European sharing economy to grow by a third in the next 12 months.
• Rapid growth tipped for the sharing economy in Europe, driven by disruptive brands like Airbnb
• To date, cars have been the most borrowed item, but sharing of holiday accommodation is predicted to overtake this
• Sharers make an average of €2,500 annually to supplement their incomes
The study reveals that certain European countries are leading the way in the sharing economy, with participation highest in Turkey (9%), Spain (6%) and the UK (5%), but this suggests that there is considerable scope for growth across the continent as familiarity spreads and more people turn their knowledge into action.

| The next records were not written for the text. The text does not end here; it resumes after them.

/-- A read of RPTDAT pops the oldest record when WPTR is 0 and answers its word 0, or 0x0000 when there is none; at WPTR 1 to 3 it
answers that word of the record popped last and WPTR moves on modulo 4. A read of RPTSTAT answers COUNT, WPTR and LOST and clears
LOST, but a drop of the same tick is counted after the clear; RPTSTAT is 0x0000 at reset (R118, R119). -/
def Obligations.ReportReads : Prop :=
  (∀ q rest s, hostBus s = true → busUp s = true → s.rpt.wptr = 0 → s.rpt.fifo = q :: rest → droppedNow s = [] → exec .reportPop s =
    .next { settleSeq q s with rpt := { s.rpt with fifo := rest, held := q, wptr := 1 }, bus := { s.bus with data := q.w0 } }) ∧
  (∀ s, hostBus s = true → busUp s = true → s.rpt.wptr = 0 → s.rpt.fifo = [] → exec .reportPop s = .next { s with bus := { s.bus with data := 0 } }) ∧
  (∀ s, hostBus s = true → busUp s = true → s.rpt.wptr ≠ 0 → exec .reportPop s =
    .next { s with rpt := { s.rpt with wptr := (s.rpt.wptr + 1) % 4 }, bus := { s.bus with data := s.rpt.held.word s.rpt.wptr } }) ∧
  (∀ s, hostBus s = true → busUp s = true → droppedNow s = [] → exec .rptstatRead s =
    .next { s with rpt := { s.rpt with lost := 0, lostWas := 0 }, bus := { s.bus with data := w16 (s.rpt.fifo.length + 256 * s.rpt.wptr + 1024 * s.rpt.lost) } }) ∧
  (∀ s, hostBus s = true → busUp s = true → droppedNow s ≠ [] → ∃ t, exec .rptstatRead s = .next t ∧ t.bus.data = w16 (s.rpt.fifo.length + 256 * s.rpt.wptr + 1024 * s.rpt.lostWas) ∧
    t.rpt = { s.rpt with lost := min 63 (droppedNow s).length, lostWas := 0 } ∧ { t with rpt := s.rpt, bus := { t.bus with data := s.bus.data } } = s) ∧
  (w16 (State.reset.rpt.fifo.length + 256 * State.reset.rpt.wptr + 1024 * State.reset.rpt.lost) = 0x0000) ∧
  (∀ s, hostBus s = true → busUp s = false → exec .reportPop s = .next { s with bus := { s.bus with data := 0 } } ∧ exec .rptstatRead s = .next { s with bus := { s.bus with data := 0 } })

/-! ### Cam phase and sampling -/

/-- A measured cam edge in CONFIRM or SYNC writes one entry: PH is the distance of the edge of its polarity that lies nearest, with the cam, the
index, the polarity and UNM beside it, the stamp, and CYC at the stamp. A matched one moves the average and the comparison, an unmatched
one leaves them; VALID and the count of the matched edges follow (R120, R122, R123, R125, R139). Where coarse edges give
the position, the edge's angle is the one that ANGLE shows (the model's choice, log 16). An edge of the pin moves nothing of the
cam-phase unit while its EN is 0 (R120). -/
def Obligations.CamPhase : Prop :=
  (∀ (c : Fin 4) rise stamp j d d16 s, wheelLive s = true → camPasses c stamp s = true → s.sys.coarse = false → cpsLive s = true → s.flt.safe = false → s.cams[c].en = true →
    s.cams[c].sync = false → s.cams[c].uses rise = true → bit s.cpc.cams[c].cfg 0 = true → effSync s = .confirm ∨ effSync s = .sync → s.cpc.ph.q.length < 32 →
    bareNow s = false → nearest (cyc16 s.wheel.cfg) (edgeAng (cyc16 s.wheel.cfg) (edgePred (effPred s) (effPrev s) stamp) stamp) rise 0 s.cams[c].edges none = some (j, d) →
    d16 = signedMod (cyc16 s.wheel.cfg) (16 * (((s.cams[c].edges[j]?).map (·.angle)).getD 0 : Int) - edgeAng (cyc16 s.wheel.cfg) (edgePred (effPred s) (effPrev s) stamp) stamp) →
    ∃ t, exec (.camEdge c rise stamp) s = .next t ∧
    t.cpc.ph.q = s.cpc.ph.q ++ [⟨i16 (satS 16 (sar (d16 + 128) 8)), w16 (c.val + 4 * j + b2n rise 6 + b2n (decide (16384 * s.cams[c].tol < d16.natAbs)) 7 + b2n t.cpc.cams[c].out 8 + 32768), tbLo stamp, cycOf s stamp⟩] ∧
    t.cpc.cams[c] = (if 16384 * s.cams[c].tol < d16.natAbs then s.cpc.cams[c] else matchEdge (satS 16 (sar (d16 + 128) 8)) s.cpc.cams[c]) ∧
    (d16.natAbs ≤ 16384 * s.cams[c].tol → t.cpc.cams[c].valid = true ∧ t.cpc.cams[c].cnt = satInc s.cpc.cams[c].cnt 255) ∧
    (∀ k : Fin 4, k ≠ c → t.cpc.cams[k] = s.cpc.cams[k]) ∧ t.cpc.wins = s.cpc.wins ∧ t.cpc.cv = s.cpc.cv ∧
    { t with pins := s.pins, cpc := s.cpc, bus := s.bus, free := s.free } = s) ∧
  (∀ (c : Fin 4) rise stamp j d d16 s, wheelLive s = true → camPasses c stamp s = true → s.sys.coarse = false → cpsLive s = true → s.flt.safe = false → s.cams[c].en = true →
    s.cams[c].sync = false → s.cams[c].uses rise = true → bit s.cpc.cams[c].cfg 0 = true → effSync s = .confirm ∨ effSync s = .sync → s.cpc.ph.q.length < 32 →
    bareNow s = true → nearest (cyc16 s.wheel.cfg) (bareAng s (cyc16 s.wheel.cfg) stamp) rise 0 s.cams[c].edges none = some (j, d) →
    d16 = signedMod (cyc16 s.wheel.cfg) (16 * (((s.cams[c].edges[j]?).map (·.angle)).getD 0 : Int) - bareAng s (cyc16 s.wheel.cfg) stamp) →
    ∃ t, exec (.camEdge c rise stamp) s = .next t ∧
    t.cpc.ph.q = s.cpc.ph.q ++ [⟨i16 (satS 16 (sar (d16 + 128) 8)), w16 (c.val + 4 * j + b2n rise 6 + b2n (decide (16384 * s.cams[c].tol < d16.natAbs)) 7 + b2n t.cpc.cams[c].out 8 + 32768), tbLo stamp, cycOf s stamp⟩] ∧
    t.cpc.cams[c] = (if 16384 * s.cams[c].tol < d16.natAbs then s.cpc.cams[c] else matchEdge (satS 16 (sar (d16 + 128) 8)) s.cpc.cams[c]) ∧
    (d16.natAbs ≤ 16384 * s.cams[c].tol → t.cpc.cams[c].valid = true ∧ t.cpc.cams[c].cnt = satInc s.cpc.cams[c].cnt 255) ∧
    (∀ k : Fin 4, k ≠ c → t.cpc.cams[k] = s.cpc.cams[k]) ∧ t.cpc.wins = s.cpc.wins ∧ t.cpc.cv = s.cpc.cv ∧
    { t with pins := s.pins, cpc := s.cpc, bus := s.bus, free := s.free } = s) ∧
  (∀ (c : Fin 4) rise stamp s, wheelLive s = true → camPasses c stamp s = true → s.sys.coarse = false → s.cams[c].sync = false → bit s.cpc.cams[c].cfg 0 = false →
    exec (.camEdge c rise stamp) s = .next { s with pins := { s.pins with cam := vupd s.pins.cam c (PinIn.put rise stamp) } })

Cars are the most frequently shared items (9%) but holiday accommodation is expected to take the lead in the next year, with two in five (42%) saying that they will consider paying someone to borrow their holiday home. There is less willingness to share such items as clothing (4%), electrical items (4%) and household appliances (4%), with consumers preferring to have sole ownership of these items.
Consumers who have already taken to sharing items are benefitting financially, with average earnings of €2,500, suggesting that for some this could be an important supplementary income stream in the future. However, the vast majority2 of participants across Europe made €1,000 or less in the past year. Those participating in the sharing economy are most commonly well-educated consumers, aged under 35.